Тукпаш вышел из избушки, вытер рукавом потное лицо, глубоко вздохнул. Темень загустела, вокруг все замерло: ни звука, ни движения. И овечек не слыхать. Резко похолодало, но не исчез тонкий запах зелени — запах весны.

— Надо писать, надо... — шептал Тукпаш, глядя на темный лес за серой поляной. — О ком еще и писать, как не о чабанах? Но как? А что, если взять да и написать об этом окоте, о Калапе? Трудно через одного человека показать всю жизнь чабанскую. А если взять еще старика Мыйыксу? Он и работал, и воевал. Можно и про него. Да про любого можно: все работящие, у всех интересная жизнь... Хорошо надо написать. Чтобы вся страна узнала. Страна! Весь мир чтобы узнал, что живут в горах Алтая такие прекрасные люди, замечательные люди...

Тукпаш шептал, глядя на небо, усеянное пылью звезд:

— Пишут о чабанах. А как пишут? Обязательно про то, как чабан попал в какую-то беду и вышел победителем, одолел ее. К примеру, чабана или чабанку застиг буран. В это время, конечно, должны появиться волки, которых давно истребили.

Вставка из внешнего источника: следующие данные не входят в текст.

/-- Memory's response wins a place (R133): it enters the queue unchanged, its entry is freed, its charge is released, its
key's live count falls; then the intake reconsiders (R91). -/
def Obligations.MemoryResponseEntersTheQueue : Prop :=
  ∀ (s : State) (m : Response) (i : Fin 64) (e : OutEntry), Quiet s → award s = some .memory →
    s.memoryOffer = some m → OldestAt s m.key i e →
    ∃ u, exec .responseEntersQueue s = .next (consider u)
      ∧ u = { s with
              memoryOffer := none
              responses := s.responses ++ [m]
              outstanding := s.outstanding.set i none
              tracker := u.tracker
              regs := u.regs }
      ∧ (∀ k : Key, counts u k = if k = m.key then { counts s k with live := (counts s k).live - 1 } else counts s k)
      ∧ ∀ r : RegNo, reg u r =
          if e.charged = some r then { reg s r with outstandingCount := (reg s r).outstandingCount - 1 }
          else reg s r

/-- The DENY emission (R104): DENIED for the bypass lane's head, its record and causes; the entry leaves the pool; then the
intake reconsiders (R90). -/
def Obligations.DenyEmissionAnswersTheHead : Prop :=
  ∀ s : State, Quiet s → award s = some .denyHead →
    ∃ e reason, laneHead s .bypass = some e ∧ e.kind = .deny reason
      ∧ ∃ u, exec .denyEmission s = .next (consider u)
        ∧ u = { s with
                pool := s.pool.erase e
                tracker := u.tracker
                responses := u.responses
                denials := u.denials
                deviceCauses := u.deviceCauses
                regs := u.regs }
        ∧ (∀ k : Key, counts u k =
            if k = e.request.key then { counts s k with pooled := (counts s k).pooled - 1 } else counts s k)
        ∧ DenialEffect e.request reason e.target 0x00#6 s u

/-- The head of the timeout list wins a place (R142, R14): TIMEOUT without data enters the queue, the item leaves the list,
its key's owed count falls; then the intake reconsiders (R91). -/
def Obligations.TimeoutResponseEntersTheQueue : Prop :=
  ∀ s : State, Quiet s → award s = some .timeoutList →
    ∃ x rest, s.owed = x :: rest
      ∧ ∃ u, exec .timeoutResponse s = .next (consider u)
        ∧ u = { s with
                owed := rest
                responses :=
                  s.responses ++ [{ key := x.key, direction := x.direction, status := .timeout, data := [] }]
                tracker := u.tracker }
        ∧ ∀ k : Key, counts u k = if k = x.key then { counts s k with owed := (counts s k).owed - 1 } else counts s k
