-- ==== Sys2Proof/Laws/State.lean ====
section
/-! SUPPORT. The fields that each named update of the state leaves alone, one lemma per field, true by unfolding. -/

namespace Sys2Proof.Machine

/-! `setReg` changes regs. -/

@[simp] theorem setReg_por (s : State) (r : RegNo) (g : Regulator) : (setReg s r g).por = s.por := rfl
@[simp] theorem setReg_prst (s : State) (r : RegNo) (g : Regulator) : (setReg s r g).prst = s.prst := rfl
@[simp] theorem setReg_sel (s : State) (r : RegNo) (g : Regulator) : (setReg s r g).sel = s.sel := rfl
@[simp] theorem setReg_syn (s : State) (r : RegNo) (g : Regulator) : (setReg s r g).syn = s.syn := rfl
@[simp] theorem setReg_offer (s : State) (r : RegNo) (g : Regulator) : (setReg s r g).offer = s.offer := rfl
@[simp] theorem setReg_held (s : State) (r : RegNo) (g : Regulator) : (setReg s r g).held = s.held := rfl
@[simp] theorem setReg_memoryOffer (s : State) (r : RegNo) (g : Regulator) : (setReg s r g).memoryOffer = s.memoryOffer := rfl
@[simp] theorem setReg_responses (s : State) (r : RegNo) (g : Regulator) : (setReg s r g).responses = s.responses := rfl
@[simp] theorem setReg_owed (s : State) (r : RegNo) (g : Regulator) : (setReg s r g).owed = s.owed := rfl
@[simp] theorem setReg_pool (s : State) (r : RegNo) (g : Regulator) : (setReg s r g).pool = s.pool := rfl
@[simp] theorem setReg_tracker (s : State) (r : RegNo) (g : Regulator) : (setReg s r g).tracker = s.tracker := rfl
@[simp] theorem setReg_nextPlace (s : State) (r : RegNo) (g : Regulator) : (setReg s r g).nextPlace = s.nextPlace := rfl
@[simp] theorem setReg_outstanding (s : State) (r : RegNo) (g : Regulator) : (setReg s r g).outstanding = s.outstanding := rfl
@[simp] theorem setReg_responseTimeout (s : State) (r : RegNo) (g : Regulator) : (setReg s r g).responseTimeout = s.responseTimeout := rfl
@[simp] theorem setReg_map (s : State) (r : RegNo) (g : Regulator) : (setReg s r g).map = s.map := rfl
@[simp] theorem setReg_defaultTarget (s : State) (r : RegNo) (g : Regulator) : (setReg s r g).defaultTarget = s.defaultTarget := rfl
@[simp] theorem setReg_bypassPriority (s : State) (r : RegNo) (g : Regulator) : (setReg s r g).bypassPriority = s.bypassPriority := rfl
@[simp] theorem setReg_prescale (s : State) (r : RegNo) (g : Regulator) : (setReg s r g).prescale = s.prescale := rfl
@[simp] theorem setReg_interval (s : State) (r : RegNo) (g : Regulator) : (setReg s r g).interval = s.interval := rfl
@[simp] theorem setReg_divider (s : State) (r : RegNo) (g : Regulator) : (setReg s r g).divider = s.divider := rfl
@[simp] theorem setReg_timebase (s : State) (r : RegNo) (g : Regulator) : (setReg s r g).timebase = s.timebase := rfl
@[simp] theorem setReg_windowEndDue (s : State) (r : RegNo) (g : Regulator) : (setReg s r g).windowEndDue = s.windowEndDue := rfl
@[simp] theorem setReg_expiryDue (s : State) (r : RegNo) (g : Regulator) : (setReg s r g).expiryDue = s.expiryDue := rfl
@[simp] theorem setReg_markers (s : State) (r : RegNo) (g : Regulator) : (setReg s r g).markers = s.markers := rfl
@[simp] theorem setReg_deviceCauses (s : State) (r : RegNo) (g : Regulator) : (setReg s r g).deviceCauses = s.deviceCauses := rfl
@[simp] theorem setReg_deviceMask (s : State) (r : RegNo) (g : Regulator) : (setReg s r g).deviceMask = s.deviceMask := rfl
@[simp] theorem setReg_denials (s : State) (r : RegNo) (g : Regulator) : (setReg s r g).denials = s.denials := rfl
@[simp] theorem setReg_port (s : State) (r : RegNo) (g : Regulator) : (setReg s r g).port = s.port := rfl
@[simp] theorem setReg_pending (s : State) (r : RegNo) (g : Regulator) : (setReg s r g).pending = s.pending := rfl

/-! `setCounts` changes tracker. -/

@[simp] theorem setCounts_por (s : State) (k : Key) (c : KeyCounts) : (setCounts s k c).por = s.por := rfl
@[simp] theorem setCounts_prst (s : State) (k : Key) (c : KeyCounts) : (setCounts s k c).prst = s.prst := rfl
@[simp] theorem setCounts_sel (s : State) (k : Key) (c : KeyCounts) : (setCounts s k c).sel = s.sel := rfl
@[simp] theorem setCounts_syn (s : State) (k : Key) (c : KeyCounts) : (setCounts s k c).syn = s.syn := rfl
@[simp] theorem setCounts_offer (s : State) (k : Key) (c : KeyCounts) : (setCounts s k c).offer = s.offer := rfl
@[simp] theorem setCounts_held (s : State) (k : Key) (c : KeyCounts) : (setCounts s k c).held = s.held := rfl
@[simp] theorem setCounts_memoryOffer (s : State) (k : Key) (c : KeyCounts) : (setCounts s k c).memoryOffer = s.memoryOffer := rfl
@[simp] theorem setCounts_responses (s : State) (k : Key) (c : KeyCounts) : (setCounts s k c).responses = s.responses := rfl
@[simp] theorem setCounts_owed (s : State) (k : Key) (c : KeyCounts) : (setCounts s k c).owed = s.owed := rfl
@[simp] theorem setCounts_pool (s : State) (k : Key) (c : KeyCounts) : (setCounts s k c).pool = s.pool := rfl
@[simp] theorem setCounts_nextPlace (s : State) (k : Key) (c : KeyCounts) : (setCounts s k c).nextPlace = s.nextPlace := rfl
@[simp] theorem setCounts_outstanding (s : State) (k : Key) (c : KeyCounts) : (setCounts s k c).outstanding = s.outstanding := rfl
@[simp] theorem setCounts_responseTimeout (s : State) (k : Key) (c : KeyCounts) : (setCounts s k c).responseTimeout = s.responseTimeout := rfl
@[simp] theorem setCounts_map (s : State) (k : Key) (c : KeyCounts) : (setCounts s k c).map = s.map := rfl
@[simp] theorem setCounts_defaultTarget (s : State) (k : Key) (c : KeyCounts) : (setCounts s k c).defaultTarget = s.defaultTarget := rfl
@[simp] theorem setCounts_bypassPriority (s : State) (k : Key) (c : KeyCounts) : (setCounts s k c).bypassPriority = s.bypassPriority := rfl
@[simp] theorem setCounts_regs (s : State) (k : Key) (c : KeyCounts) : (setCounts s k c).regs = s.regs := rfl
@[simp] theorem setCounts_prescale (s : State) (k : Key) (c : KeyCounts) : (setCounts s k c).prescale = s.prescale := rfl
@[simp] theorem setCounts_interval (s : State) (k : Key) (c : KeyCounts) : (setCounts s k c).interval = s.interval := rfl
@[simp] theorem setCounts_divider (s : State) (k : Key) (c : KeyCounts) : (setCounts s k c).divider = s.divider := rfl
@[simp] theorem setCounts_timebase (s : State) (k : Key) (c : KeyCounts) : (setCounts s k c).timebase = s.timebase := rfl
@[simp] theorem setCounts_windowEndDue (s : State) (k : Key) (c : KeyCounts) : (setCounts s k c).windowEndDue = s.windowEndDue := rfl
@[simp] theorem setCounts_expiryDue (s : State) (k : Key) (c : KeyCounts) : (setCounts s k c).expiryDue = s.expiryDue := rfl
@[simp] theorem setCounts_markers (s : State) (k : Key) (c : KeyCounts) : (setCounts s k c).markers = s.markers := rfl
@[simp] theorem setCounts_deviceCauses (s : State) (k : Key) (c : KeyCounts) : (setCounts s k c).deviceCauses = s.deviceCauses := rfl
@[simp] theorem setCounts_deviceMask (s : State) (k : Key) (c : KeyCounts) : (setCounts s k c).deviceMask = s.deviceMask := rfl
@[simp] theorem setCounts_denials (s : State) (k : Key) (c : KeyCounts) : (setCounts s k c).denials = s.denials := rfl
@[simp] theorem setCounts_port (s : State) (k : Key) (c : KeyCounts) : (setCounts s k c).port = s.port := rfl
@[simp] theorem setCounts_pending (s : State) (k : Key) (c : KeyCounts) : (setCounts s k c).pending = s.pending := rfl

Чабан или чабанка ни за что не бросят отару — они даже не подумают об этом! Два-три дня будут они брести с овцами, сбивать их в кучу, отбиваться от волков. В конце концов их, обессилевших, закоченевших, чуть не при смерти, найдут комсомольцы на лыжах... Другой вариант: тот же буран, те же волки, но отара с перепугу бросилась как раз в ту сторону, где крутой яр или обрыв. Чабан, конечно, скачет во весь опор, чуть не загоняет коня (может и загнать!), но останавливает отару на самом краю обрыва. А бывают такие случаи? Бывают, конечно. И не обязательно с чабаном. И со скотником, и с табунщиком... Но лучше написать о самом обыкновенном, о работе, самых обычных мыслях, обычной жизни. Безо всяких выдуманных романтических, героических подвигов чабана-батыра, чабана-стоика. Пусть кто-нибудь попробует поработать, как он, столько вытерпеть, вынести, выстоять!..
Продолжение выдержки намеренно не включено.